November 1, 2007

...Learn TDD with Codemanship

Does Automating Metrics Help For Comparing Apples With Apples?

One of the toughest aspects of measurement is consistency. Even when we're measuring code, it's surprsingly easy to apply a metric differently every time you do it.

Take something as eyewateringly simple and straightforward as unit test coverage. I'm sure we all know what I mean when I say unit test coverage equals the percentage of lines of code executed in the running of a suite of unit tests. Don't we?

Well, first of all, what do we mean by a "line of code"? Not every line of code we write is actually executable, for example, and therefore couldn't be excecuted in a unit test. So do we ignore these non-executable lines of code? That sounds reasonable enough, I think.

And what about code that's generated by my development tools - like GUI code generated by a WYSIWIG UI editor? Do I need to test all that code, too? Perhaps we should ignore that stuff, too - rather than wasting a lot of effort testing the code generator itself.

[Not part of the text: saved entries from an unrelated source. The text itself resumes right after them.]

-- ==== Sys2Proof/Machine/Float.lean ====
section
/-! DEFINITION. The number formats of the vector engine and the Winnow: exact values, one rounding to nearest with ties to
even, IEEE 754 binary32 arithmetic (R305), sums in the fixed order (R306) and the special functions within their bounds
(R320). -/

namespace Sys2Proof.Machine

/-- A value: not a number, an infinity, or sign, magnitude and power of two, the value being (-1)^neg * m * 2^e. -/
inductive Fp where
  | nan
  | inf (neg : Bool)
  | fin (neg : Bool) (m : Nat) (e : Int)
  deriving DecidableEq, Repr

/-- A floating-point format: bits of precision, the exponent of its smallest unit, its first code beyond the finite ones, its
sign bit, and the bits of its fraction. -/
structure FmtF where
  prec : Nat
  low : Int
  top : Nat
  width : Nat
  deriving DecidableEq, Repr

/-- IEEE 754 binary32. -/
def fp32 : FmtF := ⟨24, -149, 0x7F800000, 32⟩
/-- BF16. -/
def bf16 : FmtF := ⟨8, -133, 0x7F80, 16⟩
/-- FP8 E4M3 (R304). -/
def e4m3 : FmtF := ⟨4, -9, 0x7F, 8⟩
/-- FP8 E5M2 (R304). -/
def e5m2 : FmtF := ⟨3, -16, 0x7C, 8⟩

/-- Bits of a number. -/
def bitLen (m : Nat) : Nat := if m = 0 then 0 else Nat.log2 m + 1

/-- The magnitude code of a finite value rounded to a format with an unbounded exponent range (R308). -/
def FmtF.round (f : FmtF) (m : Nat) (e : Int) : Nat :=
  let l := max f.low (e + bitLen m - f.prec)
  let k := if l ≤ e then m * 2 ^ (e - l).toNat else (rneShr m (l - e).toNat).toNat
  if m = 0 then 0 else k + (l - f.low).toNat * 2 ^ (f.prec - 1)

/-- The finite value of a magnitude code. -/
def FmtF.value (f : FmtF) (neg : Bool) (k : Nat) : Fp :=
  let h := 2 ^ (f.prec - 1)
  if k < h then .fin neg k f.low else .fin neg (h + k % h) (f.low + (k / h : Nat) - 1)

/-- The value of a code of a format (R304). -/
def FmtF.decode (f : FmtF) (v : Nat) : Fp :=
  let neg := v.testBit (f.width - 1)
  let k := v % 2 ^ (f.width - 1)
  if k < f.top then f.value neg k else if k = f.top && f != e4m3 then .inf neg else .nan

/-- The sign of a value. -/
def Fp.neg : Fp → Bool
  | .nan => false
  | .inf s => s
  | .fin s _ _ => s

/-- A value is zero. -/
def Fp.isZero : Fp → Bool
  | .fin _ m _ => m == 0
  | _ => false

/-- A value rounded to binary32 (R305). -/
def Fp.r32 : Fp → Fp
  | .fin s m e => let k := fp32.round m e
                  if k < fp32.top then fp32.value s k else .inf s
  | v => v

/-- The 32 bits of a value that binary32 holds; not-a-number is the quiet one. -/
def Fp.bits : Fp → Nat
  | .nan => 0x7FC00000
  | .inf s => 0x80000000 * b2n s + 0x7F800000
  | .fin s m e => 0x80000000 * b2n s + min (fp32.round m e) fp32.top

/-- A binary32 pattern. -/
def Fp.ofBits (v : Nat) : Fp := fp32.decode v

/-- The value of an integer. -/
def Fp.ofInt (i : Int) : Fp := .fin (decide (i < 0)) i.natAbs 0

/-- The opposite value. -/
def Fp.opp : Fp → Fp
  | .nan => .nan
  | .inf s => .inf !s
  | .fin s m e => .fin (!s) m e

/-- The signed magnitude of a finite value in units of 2^u, `u` not above its exponent. -/
def scaled (s : Bool) (m : Nat) (e u : Int) : Int :=
  let k : Int := (m * 2 ^ (e - u).toNat : Nat)
  if s then -k else k

/-- The exact sum of two values. -/
def Fp.sum : Fp → Fp → Fp
  | .nan, _ => .nan
  | _, .nan => .nan
  | .inf a, .inf b => if a = b then .inf a else .nan
  | .inf a, _ => .inf a
  | _, .inf b => .inf b
  | .fin a m d, .fin b n e =>
    let u := min d e
    let k := scaled a m d u + scaled b n e u
    .fin (if k = 0 then a && b else decide (k < 0)) k.natAbs u

/-- The exact product of two values. -/
def Fp.prod : Fp → Fp → Fp
  | .nan, _ => .nan
  | _, .nan => .nan
  | .inf a, b => if b.isZero then .nan else .inf (a != b.neg)
  | a, .inf b => if a.isZero then .nan else .inf (a.neg != b)
  | .fin a m d, .fin b n e => .fin (a != b) (m * n) (d + e)

/-- binary32 addition. -/
def Fp.add (a b : Fp) : Fp := (a.sum b).r32
/-- binary32 subtraction. -/
def Fp.sub (a b : Fp) : Fp := (a.sum b.opp).r32
/-- binary32 multiplication. -/
def Fp.mul (a b : Fp) : Fp := (a.prod b).r32
/-- Fused multiply-add: a * b + c, rounded once (R305). -/
def Fp.fma (a b c : Fp) : Fp := ((a.prod b).sum c).r32

/-- The quotient of two values, exact but for a last bit that stands for all that follows. -/
def Fp.quot : Fp → Fp → Fp
  | .nan, _ => .nan
  | _, .nan => .nan
  | .inf _, .inf _ => .nan
  | .inf a, b => .inf (a != b.neg)
  | a, .inf b => .fin (a.neg != b) 0 0
  | .fin a m d, .fin b n e =>
    if n = 0 then (if m = 0 then .nan else .inf (a != b))
    else
      let k := bitLen n + 64
      let q := m * 2 ^ k / n
      .fin (a != b) (2 * q + if q * n = m * 2 ^ k then 0 else 1) (d - e - k - 1)

/-- A binary32 value with its subnormal numbers returned as zeros of their sign (R320). -/
def Fp.flush : Fp → Fp
  | .fin s m e => if fp32.round m e < 2 ^ 23 then .fin s 0 0 else .fin s m e
  | v => v

/-- binary32 division, correctly rounded, a subnormal quotient a zero of its sign (R319, R320; log entry 20). -/
def Fp.div (a b : Fp) : Fp := (a.quot b).r32.flush

/-- The integer square root from its top bit down: `n` bits. -/
def isqrt (v : Nat) : Nat → Nat
  | 0 => 0
  | n + 1 => (List.range (n + 1)).foldr (fun i r => if (r + 2 ^ i) * (r + 2 ^ i) ≤ v then r + 2 ^ i else r) 0

/-- The square root of a value, exact but for a last bit that stands for all that follows (R320). -/
def Fp.root : Fp → Fp
  | .nan => .nan
  | .inf s => if s then .nan else .inf false
  | .fin s m e =>
    if m = 0 then .fin s 0 0
    else if s then .nan
    else
      let x := if e % 2 = 0 then (m * 2 ^ 160, e - 160) else (m * 2 ^ 161, e - 161)
      let r := isqrt x.1 (bitLen x.1 / 2 + 1)
      .fin false (2 * r + if r * r = x.1 then 0 else 1) (x.2 / 2 - 1)

/-- binary32 square root. -/
def Fp.sqrt (a : Fp) : Fp := a.root.r32

/-- The first value is below the second. -/
def Fp.lt (a b : Fp) : Bool :=
  match a, b with
  | .nan, _ => false
  | _, .nan => false
  | .inf s, .inf t => s && !t
  | .inf s, _ => s
  | _, .inf t => !t
  | .fin a m d, .fin b n e => decide (scaled a m d (min d e) < scaled b n e (min d e))

/-- The greater of two values; a not-a-number prevails, and +0 over -0 (IEEE 754 maximum). -/
def Fp.max (a b : Fp) : Fp :=
  if a = .nan ∨ b = .nan then .nan else if a.lt b then b else if b.lt a then a else if a.neg then b else a

/-- The lesser of two values (IEEE 754 minimum). -/
def Fp.min (a b : Fp) : Fp := (Fp.max a.opp b.opp).opp

/-- Positive zero. -/
def Fp.zero : Fp := .fin false 0 0
/-- One. -/
def Fp.one : Fp := .fin false 1 0

/-- One level of pairs (R306). -/
def pairUp : List Fp → List Fp
  | a :: b :: r => a.add b :: pairUp r
  | r => r

/-- The 32 accumulators combined in five levels of pairs (R306). -/
def pairs5 (l : List Fp) : Fp := (pairUp (pairUp (pairUp (pairUp (pairUp l))))).headD .zero

/-- The R306 sum of products: element i goes to accumulator i mod 32, each product fused into it. -/
def dotSum (xs : List (Fp × Fp)) : Fp :=
  pairs5 ((List.range 32).map (fun k =>
    (xs.zipIdx.filter (fun x => x.2 % 32 == k)).foldl (fun a x => x.1.1.fma x.1.2 a) .zero))

/-- The R306 sum of values. -/
def fpSum (xs : List Fp) : Fp :=
  pairs5 ((List.range 32).map (fun k =>
    (xs.zipIdx.filter (fun x => x.2 % 32 == k)).foldl (fun a x => a.add x.1) .zero))

/-! ### Special functions (R320) -/

/-- One of the binary32 values within `b` units in the last place of m * 2^e, chosen by `r`: the codes are counted from the code below the
exact value. -/
def pickUlp (b r : Nat) (s : Bool) (m : Nat) (e : Int) : Fp :=
  let l := e + bitLen m - 24
  let exact := decide (l ≤ e) || m % 2 ^ (l - e).toNat == 0
  let below := (if l ≤ e then m * 2 ^ (e - l).toNat else m / 2 ^ (l - e).toNat) + (l + 149).toNat * 2 ^ 23
  let k := below + b2n (!exact) + r % (2 * b + 1 - b2n (!exact)) - b
  if k < fp32.top then fp32.value s k else .inf s

/-- The greatest binary32 code whose value is at most t * 2^-149. -/
def codeDown (t : Nat) : Nat :=
  let l := bitLen t - 24
  t / 2 ^ l + l * 2 ^ 23

/-- The least binary32 code whose value is at least t * 2^-149. -/
def codeUp (t : Nat) : Nat := codeDown t + b2n (t % 2 ^ (bitLen t - 24) != 0)

/-- The least signed code at or above t * 2^-149. -/
def leastCode (t : Int) : Int := if t < 0 then -(codeDown t.natAbs : Int) else codeUp t.natAbs

/-- The greatest signed code at or below t * 2^-149. -/
def mostCode (t : Int) : Int := if t < 0 then -(codeUp t.natAbs : Int) else codeDown t.natAbs

/-- One of the binary32 values within `b` times 2^-126 of m * 2^e, chosen by `r`; a subnormal one is a zero of its sign. -/
def pickLow (b r : Nat) (s : Bool) (m : Nat) (e : Int) : Fp :=
  let lo := if -149 ≤ e then m * 2 ^ (e + 149).toNat else m / 2 ^ (-149 - e).toNat
  let up := if -149 ≤ e ∨ m % 2 ^ (-149 - e).toNat = 0 then lo else lo + 1
  let least := leastCode ((up : Int) - b * 2 ^ 23)
  let k := least + (r % (mostCode ((lo : Int) + b * 2 ^ 23) - least + 1).toNat : Nat)
  let s := if k < 0 then !s else s
  if k.natAbs < 2 ^ 23 then .fin s 0 0 else fp32.value s k.natAbs

/-- The value of the special function `f` at `a`, within `b` units in the last place of the exact value `v`, a unit being at least 2^-126; which
one is left open (R307, R320, log entry 5). -/
def nearUlp (f b : Nat) (a v : Fp) : Fp :=
  match v with
  | .fin s m e =>
    let r := (Config.special f (BitVec.ofNat 32 a.bits)).toNat
    if m = 0 ∨ e + bitLen m ≤ -102 then pickLow b r s m e else pickUlp b r s m e
  | v => v

/-- A value that the manual does not state: the function at an infinite argument outside its table (log entry 5). -/
def openAt (f : Nat) (a : Fp) : Fp := Fp.ofBits (Config.special f (BitVec.ofNat 32 a.bits)).toNat

/-- The binary point of the fixed-point evaluations. -/
def fxBits : Nat := 128
/-- ln 2 in units of 2^-128. -/
def fxLn2 : Nat := 0xB17217F7D1CF79ABC9E3B39803F2F6AF

/-- A finite value in units of 2^-128, rounded down. -/
def toFx (s : Bool) (m : Nat) (e : Int) : Int :=
  let k : Int := if 0 ≤ e + fxBits then (m * 2 ^ (e + fxBits).toNat : Nat) else (m / 2 ^ (-(e + fxBits)).toNat : Nat)
  if s then -k else k

/-- The sum of `n` terms of the exponential series from term `t` on: term i + 1 is term i times r / i. -/
def expTerms (r : Nat) : Nat → Nat → Nat → Nat
  | 0, _, _ => 0
  | n + 1, i, t => t + expTerms r n (i + 1) (t * r / 2 ^ fxBits / i)

/-- e to a fixed-point power, as a value (relative error below 2^-90 where the result is in range). -/
def expFx (x : Int) : Fp :=
  let k := x / fxLn2
  .fin false (expTerms (x - k * fxLn2).toNat 40 1 (2 ^ fxBits)) (k - fxBits)

/-- The exponential of a value, unrounded. -/
def Fp.expRaw : Fp → Fp
  | .nan => .nan
  | .inf s => if s then .zero else .inf false
  | .fin s m e => if 9 < e + bitLen m then (if s then .zero else .inf false) else expFx (toFx s m e)

/-- 1 / (1 + e^-x), unrounded (R320). -/
def Fp.sigRaw (a : Fp) : Fp := if a.neg then (let t := a.expRaw; t.quot (Fp.one.sum t)) else Fp.one.quot (Fp.one.sum a.opp.expRaw)

/-- The hyperbolic tangent, unrounded; a small argument by x - x^3 / 3. -/
def Fp.tanhRaw (a : Fp) : Fp :=
  match a with
  | .fin s m e =>
    if e + bitLen m < -24 then a.sum (((a.prod a).prod a).quot (.fin true 3 0))
    else
      let t := (Fp.fin true m (e + 1)).expRaw
      let r := (Fp.one.sum t.opp).quot (Fp.one.sum t)
      if s then r.opp else r
  | .inf s => .fin s 1 0
  | .nan => .nan

/-- The sum of `n` terms of the series of atanh from term `t` on. -/
def atanhTerms (z2 : Nat) : Nat → Nat → Nat → Nat
  | 0, _, _ => 0
  | n + 1, i, t => t / i + atanhTerms z2 n (i + 2) (t * z2 / 2 ^ fxBits)

/-- The natural logarithm of a positive finite value m * 2^e, unrounded. -/
def lnRaw (m : Nat) (e : Int) : Fp :=
  let l := bitLen m
  let y := m * 2 ^ fxBits / 2 ^ (l - 1)
  let big := decide (3 * 2 ^ fxBits < 2 * y)
  let n : Int := e + l - 1 + b2n big
  let y := if big then y / 2 else y
  let one := 2 ^ fxBits
  let d : Nat := if one ≤ y then y - one else one - y
  let z := d * one / (y + one)
  let a : Int := (2 * atanhTerms (z * z / one) 80 1 z : Nat)
  let r : Int := n * fxLn2 + (if one ≤ y then a else -a)
  .fin (decide (r < 0)) r.natAbs (-(fxBits : Int))

/-- Function codes of the special functions: e^x, 2^x, ln, 1/x, 1/√x, tanh, sigmoid, SiLU, GELU. -/
inductive SpFn where
  | exp | exp2 | ln | recip | rsqrt | tanh | sigmoid | silu | gelu
  deriving DecidableEq, Repr

/-- The number of a special function in `Config.special`. -/
def SpFn.num : SpFn → Nat
  | .exp => 0
  | .exp2 => 1
  | .ln => 2
  | .recip => 3
  | .rsqrt => 4
  | .tanh => 5
  | .sigmoid => 6
  | .silu => 7
  | .gelu => 8

/-- e^x (R320): 2 ulp for -87.33 < x < 88.72, +0 below and +∞ above. -/
def Fp.exp (a : Fp) : Fp :=
  if a = .nan then .nan
  else if !Fp.lt a ((Fp.fin false 8872 0).quot (.fin false 100 0)) then .inf false
  else if !Fp.lt ((Fp.fin true 8733 0).quot (.fin false 100 0)) a then .zero
  else nearUlp 0 2 a a.expRaw

/-- 2^x (R320). -/
def Fp.exp2 (a : Fp) : Fp :=
  match a with
  | .nan => .nan
  | .inf s => if s then .zero else .inf false
  | .fin s m e =>
    if !a.lt (.fin false 128 0) then .inf false
    else if !Fp.lt (.fin true 126 0) a then .zero
    else
      let x := toFx s m e
      let k := x / 2 ^ fxBits
      nearUlp 1 1 a (.fin false (expTerms (((x - k * 2 ^ fxBits).toNat * fxLn2) / 2 ^ fxBits) 40 1 (2 ^ fxBits)) (k - fxBits))

/-- ln x (R320): -∞ at ±0, not a number below. -/
def Fp.ln (a : Fp) : Fp :=
  match a with
  | .nan => .nan
  | .inf s => if s then .nan else .inf false
  | .fin s m e => if m = 0 then .inf true else if s then .nan else nearUlp 2 2 a (lnRaw m e)

/-- 1 / x (R320). -/
def Fp.recip (a : Fp) : Fp := nearUlp 3 1 a (Fp.one.quot a)

/-- 1 / √x (R320): +∞ at +0, not a number below 0. -/
def Fp.rsqrt (a : Fp) : Fp :=
  match a with
  | .fin s 0 _ => .inf s
  | a => nearUlp 4 1 a (Fp.one.quot a.root)

/-- tanh x (R320). -/
def Fp.tanh (a : Fp) : Fp := nearUlp 5 2 a a.tanhRaw

/-- sigmoid x (R320). -/
def Fp.sigmoid (a : Fp) : Fp := nearUlp 6 3 a a.sigRaw

/-- SiLU x (R320). -/
def Fp.silu (a : Fp) : Fp := if a = .inf true then openAt 7 a else nearUlp 7 4 a (a.prod a.sigRaw)

/-- The argument of the tanh form of GELU, doubled. -/
def Fp.geluArg (a : Fp) : Fp :=
  ((Fp.fin false 2 0).prod ((Fp.fin false 79788456 0).quot (.fin false 100000000 0))).prod
    (a.sum (((Fp.fin false 44715 0).quot (.fin false 1000000 0)).prod ((a.prod a).prod a)))

/-- GELU x in the tanh form (R320): 0.5 (1 + tanh u) is sigmoid 2u. -/
def Fp.gelu (a : Fp) : Fp := if a = .inf true then openAt 8 a else nearUlp 8 4 a (a.prod a.geluArg.sigRaw)

/-- Square root as a special function: correctly rounded; it has no subnormal result. -/
def Fp.sqrtS (a : Fp) : Fp := a.sqrt

end Sys2Proof.Machine
end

And should I include all the executable code in the system? Should I include JavaScript designed to run in a web browser? And SQL stored procedures? And instructions stored in XML files (e.g., for object-relational mapping or a model-view-controller configuration)? Should I include anything stored anywhere in my system that could possibly go wrong?

Even when we restrict our definition of "executable code" to, say, "all the Java code in this Eclipse project", we still struggle to achieve total consistency and repeatability for our measurements.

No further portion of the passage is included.